Saved entries:

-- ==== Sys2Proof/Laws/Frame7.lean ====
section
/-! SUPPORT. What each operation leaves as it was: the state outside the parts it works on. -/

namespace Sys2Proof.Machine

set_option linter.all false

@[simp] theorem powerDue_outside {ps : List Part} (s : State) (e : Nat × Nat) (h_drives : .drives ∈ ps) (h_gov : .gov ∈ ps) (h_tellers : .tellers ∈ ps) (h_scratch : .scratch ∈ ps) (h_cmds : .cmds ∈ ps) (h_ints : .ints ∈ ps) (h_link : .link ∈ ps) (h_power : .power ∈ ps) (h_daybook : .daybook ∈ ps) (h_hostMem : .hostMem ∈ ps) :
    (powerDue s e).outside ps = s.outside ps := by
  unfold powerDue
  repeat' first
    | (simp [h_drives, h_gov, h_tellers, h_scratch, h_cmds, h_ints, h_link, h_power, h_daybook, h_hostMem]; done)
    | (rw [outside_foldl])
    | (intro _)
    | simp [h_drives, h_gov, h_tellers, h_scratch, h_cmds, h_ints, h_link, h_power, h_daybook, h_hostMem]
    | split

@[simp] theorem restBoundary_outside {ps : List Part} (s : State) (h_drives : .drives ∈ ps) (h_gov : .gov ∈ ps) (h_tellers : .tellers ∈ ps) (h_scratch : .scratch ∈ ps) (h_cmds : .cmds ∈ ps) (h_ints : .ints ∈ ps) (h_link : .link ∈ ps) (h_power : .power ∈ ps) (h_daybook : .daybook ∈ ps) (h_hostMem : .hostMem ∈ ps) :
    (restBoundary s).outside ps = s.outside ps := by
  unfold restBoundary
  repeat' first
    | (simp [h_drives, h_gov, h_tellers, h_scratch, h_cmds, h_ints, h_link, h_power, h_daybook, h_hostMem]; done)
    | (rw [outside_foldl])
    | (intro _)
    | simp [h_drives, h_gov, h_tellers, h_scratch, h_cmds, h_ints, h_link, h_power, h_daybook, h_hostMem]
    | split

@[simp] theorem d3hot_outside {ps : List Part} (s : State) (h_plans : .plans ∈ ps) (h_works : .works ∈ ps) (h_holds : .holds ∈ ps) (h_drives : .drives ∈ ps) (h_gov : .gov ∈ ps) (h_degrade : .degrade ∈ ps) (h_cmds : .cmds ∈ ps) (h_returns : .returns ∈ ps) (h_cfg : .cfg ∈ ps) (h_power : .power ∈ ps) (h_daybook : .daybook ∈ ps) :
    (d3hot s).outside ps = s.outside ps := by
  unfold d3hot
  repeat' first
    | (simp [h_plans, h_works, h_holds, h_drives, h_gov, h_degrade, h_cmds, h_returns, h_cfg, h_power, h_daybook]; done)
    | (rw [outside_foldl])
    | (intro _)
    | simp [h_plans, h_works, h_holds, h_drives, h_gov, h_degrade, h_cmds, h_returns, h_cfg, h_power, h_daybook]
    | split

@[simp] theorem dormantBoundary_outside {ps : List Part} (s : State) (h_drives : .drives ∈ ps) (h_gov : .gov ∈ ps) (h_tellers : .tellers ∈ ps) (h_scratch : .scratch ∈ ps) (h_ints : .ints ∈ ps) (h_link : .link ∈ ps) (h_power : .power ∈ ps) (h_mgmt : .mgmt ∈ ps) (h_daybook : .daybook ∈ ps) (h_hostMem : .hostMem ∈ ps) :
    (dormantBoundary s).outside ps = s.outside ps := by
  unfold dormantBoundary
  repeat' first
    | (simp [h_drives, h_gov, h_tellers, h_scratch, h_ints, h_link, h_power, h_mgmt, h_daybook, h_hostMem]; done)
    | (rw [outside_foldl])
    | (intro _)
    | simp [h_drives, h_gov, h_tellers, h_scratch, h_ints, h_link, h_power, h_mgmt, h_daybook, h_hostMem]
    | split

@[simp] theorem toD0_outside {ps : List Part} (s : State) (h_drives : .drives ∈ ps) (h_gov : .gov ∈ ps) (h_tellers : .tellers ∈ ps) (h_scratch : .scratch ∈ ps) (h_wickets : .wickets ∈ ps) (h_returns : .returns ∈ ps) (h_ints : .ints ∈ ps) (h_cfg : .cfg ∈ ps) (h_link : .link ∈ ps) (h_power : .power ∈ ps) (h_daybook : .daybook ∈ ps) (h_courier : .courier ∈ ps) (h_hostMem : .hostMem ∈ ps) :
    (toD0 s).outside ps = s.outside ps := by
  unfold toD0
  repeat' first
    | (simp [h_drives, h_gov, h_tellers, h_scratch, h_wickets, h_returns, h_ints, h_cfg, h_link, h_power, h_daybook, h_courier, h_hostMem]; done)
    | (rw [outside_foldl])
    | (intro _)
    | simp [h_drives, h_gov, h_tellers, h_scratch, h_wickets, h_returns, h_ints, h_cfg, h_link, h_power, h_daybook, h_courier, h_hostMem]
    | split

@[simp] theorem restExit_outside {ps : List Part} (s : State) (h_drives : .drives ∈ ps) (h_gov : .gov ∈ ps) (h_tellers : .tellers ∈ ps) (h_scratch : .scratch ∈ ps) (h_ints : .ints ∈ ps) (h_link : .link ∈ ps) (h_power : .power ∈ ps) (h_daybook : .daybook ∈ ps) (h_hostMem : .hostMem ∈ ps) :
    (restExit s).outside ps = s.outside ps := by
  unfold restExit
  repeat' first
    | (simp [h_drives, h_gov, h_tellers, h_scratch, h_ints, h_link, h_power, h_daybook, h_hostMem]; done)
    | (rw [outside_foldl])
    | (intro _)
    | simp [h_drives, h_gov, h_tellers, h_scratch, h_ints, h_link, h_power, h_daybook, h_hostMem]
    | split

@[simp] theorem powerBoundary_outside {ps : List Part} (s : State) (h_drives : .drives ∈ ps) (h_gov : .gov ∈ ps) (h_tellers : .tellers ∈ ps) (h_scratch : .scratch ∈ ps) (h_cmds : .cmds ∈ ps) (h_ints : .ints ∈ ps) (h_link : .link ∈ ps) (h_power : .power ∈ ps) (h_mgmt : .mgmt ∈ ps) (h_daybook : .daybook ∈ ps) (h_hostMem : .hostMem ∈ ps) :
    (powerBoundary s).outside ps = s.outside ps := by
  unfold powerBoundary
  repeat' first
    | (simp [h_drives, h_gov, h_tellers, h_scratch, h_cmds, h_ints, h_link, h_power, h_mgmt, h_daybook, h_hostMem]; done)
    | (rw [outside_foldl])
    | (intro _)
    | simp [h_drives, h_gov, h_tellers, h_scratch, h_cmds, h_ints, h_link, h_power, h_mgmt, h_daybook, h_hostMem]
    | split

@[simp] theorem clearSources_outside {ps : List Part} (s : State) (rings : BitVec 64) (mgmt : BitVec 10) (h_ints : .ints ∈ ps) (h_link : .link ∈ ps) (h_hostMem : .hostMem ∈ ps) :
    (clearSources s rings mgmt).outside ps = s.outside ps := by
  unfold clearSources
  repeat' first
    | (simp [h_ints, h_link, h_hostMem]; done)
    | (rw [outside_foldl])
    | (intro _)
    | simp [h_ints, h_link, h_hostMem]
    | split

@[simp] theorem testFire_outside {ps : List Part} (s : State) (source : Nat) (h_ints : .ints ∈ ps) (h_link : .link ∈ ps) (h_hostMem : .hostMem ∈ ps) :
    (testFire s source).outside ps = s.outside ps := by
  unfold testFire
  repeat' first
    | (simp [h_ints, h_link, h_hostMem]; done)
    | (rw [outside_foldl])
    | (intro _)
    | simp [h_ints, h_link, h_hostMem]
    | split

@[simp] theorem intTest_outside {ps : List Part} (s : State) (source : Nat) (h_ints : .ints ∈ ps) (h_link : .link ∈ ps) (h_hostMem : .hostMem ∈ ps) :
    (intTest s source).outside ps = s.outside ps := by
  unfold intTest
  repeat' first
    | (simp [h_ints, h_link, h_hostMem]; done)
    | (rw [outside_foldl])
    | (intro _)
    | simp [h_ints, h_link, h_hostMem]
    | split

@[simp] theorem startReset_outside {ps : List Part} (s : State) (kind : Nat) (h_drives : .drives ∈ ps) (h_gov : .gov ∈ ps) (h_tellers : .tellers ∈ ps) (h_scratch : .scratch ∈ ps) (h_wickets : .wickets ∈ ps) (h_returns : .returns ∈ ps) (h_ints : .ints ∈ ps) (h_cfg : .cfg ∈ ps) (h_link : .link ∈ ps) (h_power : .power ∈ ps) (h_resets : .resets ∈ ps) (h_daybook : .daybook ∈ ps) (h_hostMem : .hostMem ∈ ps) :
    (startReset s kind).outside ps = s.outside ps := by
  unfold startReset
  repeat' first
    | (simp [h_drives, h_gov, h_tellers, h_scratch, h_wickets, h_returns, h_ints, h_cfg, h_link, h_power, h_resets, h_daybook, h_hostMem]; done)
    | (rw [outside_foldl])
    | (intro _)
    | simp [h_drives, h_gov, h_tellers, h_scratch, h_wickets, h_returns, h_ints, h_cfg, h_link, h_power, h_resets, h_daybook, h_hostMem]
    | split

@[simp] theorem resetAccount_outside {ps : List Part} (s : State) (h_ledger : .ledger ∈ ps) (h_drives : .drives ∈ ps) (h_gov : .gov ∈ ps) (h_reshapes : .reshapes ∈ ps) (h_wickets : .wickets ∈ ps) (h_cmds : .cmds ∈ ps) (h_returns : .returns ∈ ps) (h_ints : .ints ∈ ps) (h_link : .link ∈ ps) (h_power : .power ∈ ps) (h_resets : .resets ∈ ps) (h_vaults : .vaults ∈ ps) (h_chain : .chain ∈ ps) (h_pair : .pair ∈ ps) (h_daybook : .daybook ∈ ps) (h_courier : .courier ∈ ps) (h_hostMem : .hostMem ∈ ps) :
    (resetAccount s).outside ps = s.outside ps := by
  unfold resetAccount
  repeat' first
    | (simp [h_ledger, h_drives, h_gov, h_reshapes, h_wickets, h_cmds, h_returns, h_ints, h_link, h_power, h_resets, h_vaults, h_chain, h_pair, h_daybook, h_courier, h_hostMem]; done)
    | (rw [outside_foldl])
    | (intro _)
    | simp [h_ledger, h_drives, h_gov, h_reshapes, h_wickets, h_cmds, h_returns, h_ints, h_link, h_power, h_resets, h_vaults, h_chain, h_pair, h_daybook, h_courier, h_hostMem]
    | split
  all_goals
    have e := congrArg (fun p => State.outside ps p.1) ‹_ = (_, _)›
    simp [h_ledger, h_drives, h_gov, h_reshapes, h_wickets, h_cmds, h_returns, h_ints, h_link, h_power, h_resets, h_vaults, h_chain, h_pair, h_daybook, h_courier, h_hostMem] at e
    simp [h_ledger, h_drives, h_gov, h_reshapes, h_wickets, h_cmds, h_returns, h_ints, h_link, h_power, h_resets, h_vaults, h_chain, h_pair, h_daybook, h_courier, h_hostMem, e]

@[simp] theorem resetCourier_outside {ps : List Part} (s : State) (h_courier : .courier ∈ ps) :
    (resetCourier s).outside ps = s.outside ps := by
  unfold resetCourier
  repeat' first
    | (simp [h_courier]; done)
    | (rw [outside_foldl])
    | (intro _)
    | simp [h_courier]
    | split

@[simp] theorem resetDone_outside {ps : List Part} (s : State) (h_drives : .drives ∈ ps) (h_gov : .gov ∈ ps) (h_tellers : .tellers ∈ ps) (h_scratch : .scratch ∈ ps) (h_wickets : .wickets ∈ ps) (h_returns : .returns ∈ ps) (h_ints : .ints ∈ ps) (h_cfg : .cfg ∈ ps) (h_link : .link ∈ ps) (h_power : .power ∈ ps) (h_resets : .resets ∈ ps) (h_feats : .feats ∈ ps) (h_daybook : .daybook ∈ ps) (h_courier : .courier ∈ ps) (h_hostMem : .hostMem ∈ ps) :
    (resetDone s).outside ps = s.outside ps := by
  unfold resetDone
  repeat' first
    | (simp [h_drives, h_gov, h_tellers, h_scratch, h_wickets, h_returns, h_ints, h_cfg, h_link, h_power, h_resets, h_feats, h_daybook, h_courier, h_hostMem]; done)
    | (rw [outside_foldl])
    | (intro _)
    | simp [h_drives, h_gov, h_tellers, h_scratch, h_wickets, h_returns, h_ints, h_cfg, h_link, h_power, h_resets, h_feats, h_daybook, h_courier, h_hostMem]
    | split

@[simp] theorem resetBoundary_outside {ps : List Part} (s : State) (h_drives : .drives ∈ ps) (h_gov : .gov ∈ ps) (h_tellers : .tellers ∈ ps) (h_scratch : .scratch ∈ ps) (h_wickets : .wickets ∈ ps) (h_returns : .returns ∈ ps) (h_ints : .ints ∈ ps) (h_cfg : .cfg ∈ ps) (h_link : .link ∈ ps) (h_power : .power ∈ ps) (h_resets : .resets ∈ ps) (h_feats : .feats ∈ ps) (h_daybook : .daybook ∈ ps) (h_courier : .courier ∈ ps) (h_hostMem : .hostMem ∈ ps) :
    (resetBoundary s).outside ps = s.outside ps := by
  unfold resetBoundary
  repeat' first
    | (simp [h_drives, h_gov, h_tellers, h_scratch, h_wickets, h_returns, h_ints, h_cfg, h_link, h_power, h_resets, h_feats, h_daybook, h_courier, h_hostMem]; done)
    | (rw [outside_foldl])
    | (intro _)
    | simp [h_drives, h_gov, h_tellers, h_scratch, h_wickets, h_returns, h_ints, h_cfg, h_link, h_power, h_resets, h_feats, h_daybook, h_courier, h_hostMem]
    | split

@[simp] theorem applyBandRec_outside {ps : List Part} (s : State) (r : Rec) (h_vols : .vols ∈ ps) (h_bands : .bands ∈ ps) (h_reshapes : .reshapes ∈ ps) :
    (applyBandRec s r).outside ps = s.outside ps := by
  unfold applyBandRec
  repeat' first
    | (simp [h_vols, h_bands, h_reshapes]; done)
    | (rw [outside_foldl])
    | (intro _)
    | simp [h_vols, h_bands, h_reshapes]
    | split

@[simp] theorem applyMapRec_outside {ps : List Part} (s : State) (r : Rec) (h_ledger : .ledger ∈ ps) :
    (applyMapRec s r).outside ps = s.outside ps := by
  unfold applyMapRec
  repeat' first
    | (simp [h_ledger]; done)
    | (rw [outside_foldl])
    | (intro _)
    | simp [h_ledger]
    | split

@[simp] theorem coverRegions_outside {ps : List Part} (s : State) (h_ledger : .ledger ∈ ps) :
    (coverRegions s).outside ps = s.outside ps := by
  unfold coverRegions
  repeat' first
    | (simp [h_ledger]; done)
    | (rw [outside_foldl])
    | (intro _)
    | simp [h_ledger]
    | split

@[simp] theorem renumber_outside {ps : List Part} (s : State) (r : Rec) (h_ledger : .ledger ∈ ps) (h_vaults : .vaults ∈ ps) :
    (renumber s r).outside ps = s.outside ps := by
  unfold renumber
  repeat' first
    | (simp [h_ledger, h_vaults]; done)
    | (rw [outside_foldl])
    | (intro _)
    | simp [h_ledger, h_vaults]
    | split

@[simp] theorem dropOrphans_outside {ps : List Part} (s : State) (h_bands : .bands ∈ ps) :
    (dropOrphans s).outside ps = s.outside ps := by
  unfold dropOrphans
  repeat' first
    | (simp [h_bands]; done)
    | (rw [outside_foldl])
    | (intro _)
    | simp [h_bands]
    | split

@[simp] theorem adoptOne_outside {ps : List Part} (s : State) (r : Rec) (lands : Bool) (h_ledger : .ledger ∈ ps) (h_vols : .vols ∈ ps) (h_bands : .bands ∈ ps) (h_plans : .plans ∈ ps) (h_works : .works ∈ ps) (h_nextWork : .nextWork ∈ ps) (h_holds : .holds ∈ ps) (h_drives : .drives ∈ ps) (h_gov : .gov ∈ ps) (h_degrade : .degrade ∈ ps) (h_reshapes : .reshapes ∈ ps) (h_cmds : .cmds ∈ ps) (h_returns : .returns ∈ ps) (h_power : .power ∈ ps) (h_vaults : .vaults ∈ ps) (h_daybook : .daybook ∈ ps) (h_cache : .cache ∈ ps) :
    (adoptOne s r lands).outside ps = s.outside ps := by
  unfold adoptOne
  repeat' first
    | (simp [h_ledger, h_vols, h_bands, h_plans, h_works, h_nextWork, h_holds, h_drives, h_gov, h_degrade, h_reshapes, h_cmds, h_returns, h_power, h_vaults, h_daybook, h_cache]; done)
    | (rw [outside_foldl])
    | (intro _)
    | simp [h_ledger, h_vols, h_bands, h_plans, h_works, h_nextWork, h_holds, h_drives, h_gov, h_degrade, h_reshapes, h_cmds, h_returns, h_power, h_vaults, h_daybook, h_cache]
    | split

Task to carry out: Go through the data above and copy each line in which "rings" appears.

Answer box:
@[simp] theorem clearSources_outside {ps : List Part} (s : State) (rings : BitVec 64) (mgmt : BitVec 10) (h_ints : .ints ∈ ps) (h_link : .link ∈ ps) (h_hostMem : .hostMem ∈ ps) :
    (clearSources s rings mgmt).outside ps = s.outside ps := by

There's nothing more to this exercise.